theorem shelfUndone_kept (s : State) (h : Kept B Q K s) :
    Kept B Q K (State.shelfUndone s) := by
  unfold State.shelfUndone
  repeat' first
    | intro _
    | with_reducible first | assumption | apply Kept.ite
    | dsimp only
    | split
    | with_reducible
        refine Kept.of (e := ?_) ?_ ?_ ?_ ?_ ?_ ?_ ?_ ?_ ?_ ?_ ?_ ?_ ?_
        rotate_left; iterate 12 exact rfl

theorem rollBack_kept (device : Bool) (s : State) (o : Op) (h : Kept B Q K s) :
    Kept B Q K (State.rollBack device s o) := by
  unfold State.rollBack
  repeat' first
    | intro _
    | with_reducible first | assumption | apply Kept.ite | apply spoilBank_kept | apply shelfUndone_kept
    | dsimp only
    | split
    | with_reducible
        refine Kept.of (e := ?_) ?_ ?_ ?_ ?_ ?_ ?_ ?_ ?_ ?_ ?_ ?_ ?_ ?_
        rotate_left; iterate 12 exact rfl

theorem dropPorts_kept (s : State) (device : Bool) (h : Kept B Q K s) :
    Kept B Q K (State.dropPorts s device) := by
  unfold State.dropPorts
  repeat' first
    | intro _
    | with_reducible first | assumption | apply clearE_kept | apply endSession_kept | apply rollBack_kept
    | with_reducible first | apply Kept.foldl
    | with_reducible
        refine Kept.of (e := ?_) ?_ ?_ ?_ ?_ ?_ ?_ ?_ ?_ ?_ ?_ ?_ ?_ ?_
        rotate_left; iterate 12 exact rfl

theorem coldNext_kept (s : State) (h : Kept B Q K s) :
    Kept B Q K (State.coldNext s) := by
  unfold State.coldNext
  repeat' first
    | intro _
    | with_reducible first | assumption | apply Kept.ite
    | dsimp only
    | split
    | with_reducible
        refine Kept.of (e := ?_) ?_ ?_ ?_ ?_ ?_ ?_ ?_ ?_ ?_ ?_ ?_ ?_ ?_
        rotate_left; iterate 12 exact rfl

theorem seqReset_kept (s : State) (cause : Nat) (h : Kept B Q K s) :
    Kept B Q K (State.seqReset s cause) := by
  unfold State.seqReset
  repeat' first
    | intro _
    | with_reducible first | assumption | apply Kept.ite | apply fresh_kept | apply fresh_kept_pr
    | with_reducible first | apply dropPorts_kept | apply coldNext_kept | refine Kept.of_fst (by assumption) ?_
    | with_reducible first | refine Kept.of_snd (by assumption) ?_
    | dsimp only
    | split
    | with_reducible
        refine Kept.of (e := ?_) ?_ ?_ ?_ ?_ ?_ ?_ ?_ ?_ ?_ ?_ ?_ ?_ ?_
        rotate_left; iterate 12 exact rfl

theorem stallReset_kept (s : State) (cause : Nat) (h : Kept B Q K s) :
    Kept B Q K (State.stallReset s cause) := by
  unfold State.stallReset
  repeat' first
    | intro _
    | with_reducible first | assumption | apply Kept.ite | apply coldNext_kept | apply seqReset_kept
    | dsimp only
    | split
    | with_reducible
        refine Kept.of (e := ?_) ?_ ?_ ?_ ?_ ?_ ?_ ?_ ?_ ?_ ?_ ?_ ?_ ?_
        rotate_left; iterate 12 exact rfl

theorem resetClears_kept (s : State) (h : Kept B Q K s) :
    Kept B Q K (State.resetClears s) := by
  unfold State.resetClears
  repeat' first
    | intro _
    | with_reducible first | assumption | apply clearE_kept | apply Kept.foldl
    | with_reducible
        refine Kept.of (e := ?_) ?_ ?_ ?_ ?_ ?_ ?_ ?_ ?_ ?_ ?_ ?_ ?_ ?_
        rotate_left; iterate 12 exact rfl

theorem devReset_kept (s : State) (cause : Nat) (h : Kept B Q K s) :
    Kept B Q K (State.devReset s cause) := by
  unfold State.devReset
  repeat' first
    | intro _
    | with_reducible first | assumption | apply tb8Eval_kept | apply fresh_kept | apply fresh_kept_pr
    | with_reducible first | apply dropPorts_kept | apply resetClears_kept | refine Kept.of_fst (by assumption) ?_
    | with_reducible first | refine Kept.of_snd (by assumption) ?_
    | with_reducible
        refine Kept.of (e := ?_) ?_ ?_ ?_ ?_ ?_ ?_ ?_ ?_ ?_ ?_ ?_ ?_ ?_
        rotate_left; iterate 12 exact rfl

theorem sampleStraps_kept (s : State) (p : Straps) (sdo : Bool) (h : Kept B Q K s) :
    Kept B Q K (State.sampleStraps s p sdo) := by
  unfold State.sampleStraps
  repeat' first
    | intro _
    | with_reducible first | assumption | apply Kept.ite | apply setC_kept
    | dsimp only
    | split
    | with_reducible
        refine Kept.of (e := ?_) ?_ ?_ ?_ ?_ ?_ ?_ ?_ ?_ ?_ ?_ ?_ ?_ ?_
        rotate_left; iterate 12 exact rfl

theorem bootRecord_kept (s : State) (pinned : Bool) (h : Kept B Q K s) :
    Kept B Q K (State.bootRecord s pinned) := by
  unfold State.bootRecord
  repeat' first
    | intro _
    | with_reducible first | assumption | apply Kept.ite | apply logRec_kept
    | dsimp only
    | split
    | with_reducible
        refine Kept.of (e := ?_) ?_ ?_ ?_ ?_ ?_ ?_ ?_ ?_ ?_ ?_ ?_ ?_ ?_
        rotate_left; iterate 12 exact rfl

theorem regulate_kept (s : State) (h : Kept B Q K s) :
    Kept B Q K (State.regulate s) := by
  unfold State.regulate
  repeat' first
    | intro _
    | with_reducible first | assumption | apply Kept.ite
    | dsimp only
    | split
    | with_reducible
        refine Kept.of (e := ?_) ?_ ?_ ?_ ?_ ?_ ?_ ?_ ?_ ?_ ?_ ?_ ?_ ?_
        rotate_left; iterate 12 exact rfl

theorem run_kept (s : State) (w : Waiting) (opc : Nat) (body : State → Waiting → State)
    (hbody : ∀ y0 y1, Kept B Q K y0 → Kept B Q K (body y0 y1)) (h : Kept B Q K s) :
    Kept B Q K (State.run s w opc body) := by
  unfold State.run
  repeat' first
    | intro _
    | with_reducible first | assumption | apply Kept.ite | apply taskEnd_kept | apply respond_kept | apply hbody
    | dsimp only
    | split
    | with_reducible
        refine Kept.of (e := ?_) ?_ ?_ ?_ ?_ ?_ ?_ ?_ ?_ ?_ ?_ ?_ ?_ ?_
        rotate_left; iterate 12 exact rfl

theorem serve_kept (s : State) (opc : Nat) (rq : Request) (own : List Byte → Bool) (body : State → Waiting → State)
    (hbody : ∀ y0 y1, Kept B Q K y0 → Kept B Q K (body y0 y1)) (h : Kept B Q K s) :
    Kept B Q K (State.serve s opc rq own body) := by
  unfold State.serve
  repeat' first
    | intro _
    | with_reducible first | assumption | apply Kept.ite | apply onPort_kept | apply arrive_kept
    | with_reducible first | apply arrive_kept_pr | apply enqueue_kept | apply run_kept | apply hbody
    | with_reducible first | refine Kept.of_fst (by assumption) ?_ | refine Kept.of_snd (by assumption) ?_
    | dsimp only
    | split
    | with_reducible
        refine Kept.of (e := ?_) ?_ ?_ ?_ ?_ ?_ ?_ ?_ ?_ ?_ ?_ ?_ ?_ ?_
        rotate_left; iterate 12 exact rfl

theorem onOp_kept (s : State) (o : Op) (f : Op → Op) (h : Kept B Q K s) :
    Kept B Q K (State.onOp s o f) := by
  unfold State.onOp
  repeat' first
    | intro _
    | with_reducible first | assumption | apply Kept.ite | apply onOps_kept
    | dsimp only
    | split
    | with_reducible
        refine Kept.of (e := ?_) ?_ ?_ ?_ ?_ ?_ ?_ ?_ ?_ ?_ ?_ ?_ ?_ ?_
        rotate_left; iterate 12 exact rfl

theorem decomNext_kept (s : State) (o : Op) (h : Kept B Q K s) :
    Kept B Q K (State.decomNext s o) := by
  unfold State.decomNext
  repeat' first
    | intro _
    | with_reducible first | assumption | apply Kept.ite | apply request_kept | apply onOp_kept
    | dsimp only
    | split
    | with_reducible
        refine Kept.of (e := ?_) ?_ ?_ ?_ ?_ ?_ ?_ ?_ ?_ ?_ ?_ ?_ ?_ ?_
        rotate_left; iterate 12 exact rfl

theorem keyEraseNow_kept (s : State) (o : Op) (role slot : Nat) (h : Kept B Q K s) :
    Kept B Q K (State.keyEraseNow s o role slot) := by
  unfold State.keyEraseNow
  repeat' first
    | intro _
    | with_reducible first | assumption | apply Kept.ite | apply raiseP_kept | apply releaseOf_kept
    | with_reducible first | apply finish_kept | apply keyChanged_kept
    | dsimp only
    | split
    | with_reducible
        refine Kept.of (e := ?_) ?_ ?_ ?_ ?_ ?_ ?_ ?_ ?_ ?_ ?_ ?_ ?_ ?_
        rotate_left; iterate 12 exact rfl

theorem startOp_kept (s : State) (o : Op) (h : Kept B Q K s) :
    Kept B Q K (State.startOp s o) := by
  unfold State.startOp
  repeat' first
    | intro _
    | with_reducible first | assumption | apply Kept.ite | apply releaseOf_kept | apply finish_kept
    | with_reducible first | apply onOp_kept | apply decomNext_kept | apply keyEraseNow_kept
    | dsimp only
    | split
    | with_reducible
        refine Kept.of (e := ?_) ?_ ?_ ?_ ?_ ?_ ?_ ?_ ?_ ?_ ?_ ?_ ?_ ?_
        rotate_left; iterate 12 exact rfl

theorem resumeOps_kept (s : State) (h : Kept B Q K s) :
    Kept B Q K (State.resumeOps s) := by
  unfold State.resumeOps
  repeat' first
    | intro _
    | with_reducible first | assumption | apply Kept.ite | apply startOp_kept | apply Kept.foldl
    | dsimp only
    | split
    | with_reducible
        refine Kept.of (e := ?_) ?_ ?_ ?_ ?_ ?_ ?_ ?_ ?_ ?_ ?_ ?_ ?_ ?_
        rotate_left; iterate 12 exact rfl
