theorem execGndOpenClear_kept (s : State) (h : Kept B Q K s) :
    ∃ s2, execGndOpenClear s = .next s2 ∧ Kept B Q K s2 := by
  unfold execGndOpenClear
  refine ⟨_, rfl, ?_⟩
  repeat' first
    | intro _
    | with_reducible first | assumption | apply clearE_kept | apply refresh_kept | apply Kept.foldl
    | with_reducible
        refine Kept.of (e := ?_) ?_ ?_ ?_ ?_ ?_ ?_ ?_ ?_ ?_ ?_ ?_ ?_ ?_
        rotate_left; iterate 12 exact rfl

theorem execHandoverMake_kept (s : State) (h : Kept B Q K s) :
    ∃ s2, execHandoverMake s = .next s2 ∧ Kept B Q K s2 := by
  unfold execHandoverMake
  refine ⟨_, rfl, ?_⟩
  repeat' first
    | intro _
    | with_reducible first | assumption | apply Kept.ite | apply handover_kept | apply make_kept
    | dsimp only
    | split
    | with_reducible
        refine Kept.of (e := ?_) ?_ ?_ ?_ ?_ ?_ ?_ ?_ ?_ ?_ ?_ ?_ ?_ ?_
        rotate_left; iterate 12 exact rfl

theorem execDwellExpiry_kept (s : State) (h : Kept B Q K s) :
    ∃ s2, execDwellExpiry s = .next s2 ∧ Kept B Q K s2 := by
  unfold execDwellExpiry
  refine ⟨_, rfl, ?_⟩
  repeat' first
    | intro _
    | with_reducible first | assumption | apply Kept.ite | apply upgrade_kept
    | dsimp only
    | split
    | with_reducible
        refine Kept.of (e := ?_) ?_ ?_ ?_ ?_ ?_ ?_ ?_ ?_ ?_ ?_ ?_ ?_ ?_
        rotate_left; iterate 12 exact rfl

theorem execVselCollapseAfterMake_kept (s : State) (h : Kept B Q K s) :
    ∃ s2, execVselCollapseAfterMake s = .next s2 ∧ Kept B Q K s2 := by
  unfold execVselCollapseAfterMake
  refine ⟨_, rfl, ?_⟩
  repeat' first
    | intro _
    | with_reducible first | assumption | apply disqualify_kept | apply loseBus_kept
    | dsimp only
    | split
    | with_reducible
        refine Kept.of (e := ?_) ?_ ?_ ?_ ?_ ?_ ?_ ?_ ?_ ?_ ?_ ?_ ?_ ?_
        rotate_left; iterate 12 exact rfl

theorem execStoQualify_kept (stoMv : Nat) (s : State) (h : Kept B Q K s) :
    ∃ s2, execStoQualify stoMv s = .next s2 ∧ Kept B Q K s2 := by
  unfold execStoQualify
  refine ⟨_, rfl, ?_⟩
  repeat' first
    | intro _
    | with_reducible first | assumption | apply Kept.ite | apply qualify_kept | apply setSto_kept
    | dsimp only
    | split
    | with_reducible
        refine Kept.of (e := ?_) ?_ ?_ ?_ ?_ ?_ ?_ ?_ ?_ ?_ ?_ ?_ ?_ ?_
        rotate_left; iterate 12 exact rfl

theorem execStoDisqualify_kept (stoMv : Nat) (s : State) (h : Kept B Q K s) :
    ∃ s2, execStoDisqualify stoMv s = .next s2 ∧ Kept B Q K s2 := by
  unfold execStoDisqualify
  refine ⟨_, rfl, ?_⟩
  repeat' first
    | intro _
    | with_reducible first | assumption | apply Kept.ite | apply vhostEval_kept | apply disqualify_kept
    | with_reducible first | apply setSto_kept
    | dsimp only
    | split
    | with_reducible
        refine Kept.of (e := ?_) ?_ ?_ ?_ ?_ ?_ ?_ ?_ ?_ ?_ ?_ ?_ ?_ ?_
        rotate_left; iterate 12 exact rfl

theorem execFieldQualify_kept (s : State) (h : Kept B Q K s) :
    ∃ s2, execFieldQualify s = .next s2 ∧ Kept B Q K s2 := by
  unfold execFieldQualify
  refine ⟨_, rfl, ?_⟩
  repeat' first
    | intro _
    | with_reducible first | assumption | apply Kept.ite | apply toRun_kept | apply handover_kept
    | with_reducible first | apply qualify_kept
    | dsimp only
    | split
    | with_reducible
        refine Kept.of (e := ?_) ?_ ?_ ?_ ?_ ?_ ?_ ?_ ?_ ?_ ?_ ?_ ?_ ?_
        rotate_left; iterate 12 exact rfl

theorem execFieldDisqualify_kept (s : State) (h : Kept B Q K s) :
    ∃ s2, execFieldDisqualify s = .next s2 ∧ Kept B Q K s2 := by
  unfold execFieldDisqualify
  refine ⟨_, rfl, ?_⟩
  repeat' first
    | intro _
    | with_reducible first | assumption | apply Kept.ite | apply disqualify_kept
    | dsimp only
    | split
    | with_reducible
        refine Kept.of (e := ?_) ?_ ?_ ?_ ?_ ?_ ?_ ?_ ?_ ?_ ?_ ?_ ?_ ?_
        rotate_left; iterate 12 exact rfl

theorem execBakQualifyChange_kept (bakMv : Int) (s : State) (h : Kept B Q K s) :
    ∃ s2, execBakQualifyChange bakMv s = .next s2 ∧ Kept B Q K s2 := by
  unfold execBakQualifyChange
  refine ⟨_, rfl, ?_⟩
  repeat' first
    | intro _
    | with_reducible first | assumption | apply Kept.ite | apply disqualify_kept | apply qualify_kept
    | dsimp only
    | split
    | with_reducible
        refine Kept.of (e := ?_) ?_ ?_ ?_ ?_ ?_ ?_ ?_ ?_ ?_ ?_ ?_ ?_ ?_
        rotate_left; iterate 12 exact rfl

********

■ Activity ■
Scan the entries above for the string "pinned" and copy each line containing it.

■ Expected output ■
theorem bootRecord_kept (s : State) (pinned : Bool) (h : Kept B Q K s) :
    Kept B Q K (State.bootRecord s pinned) := by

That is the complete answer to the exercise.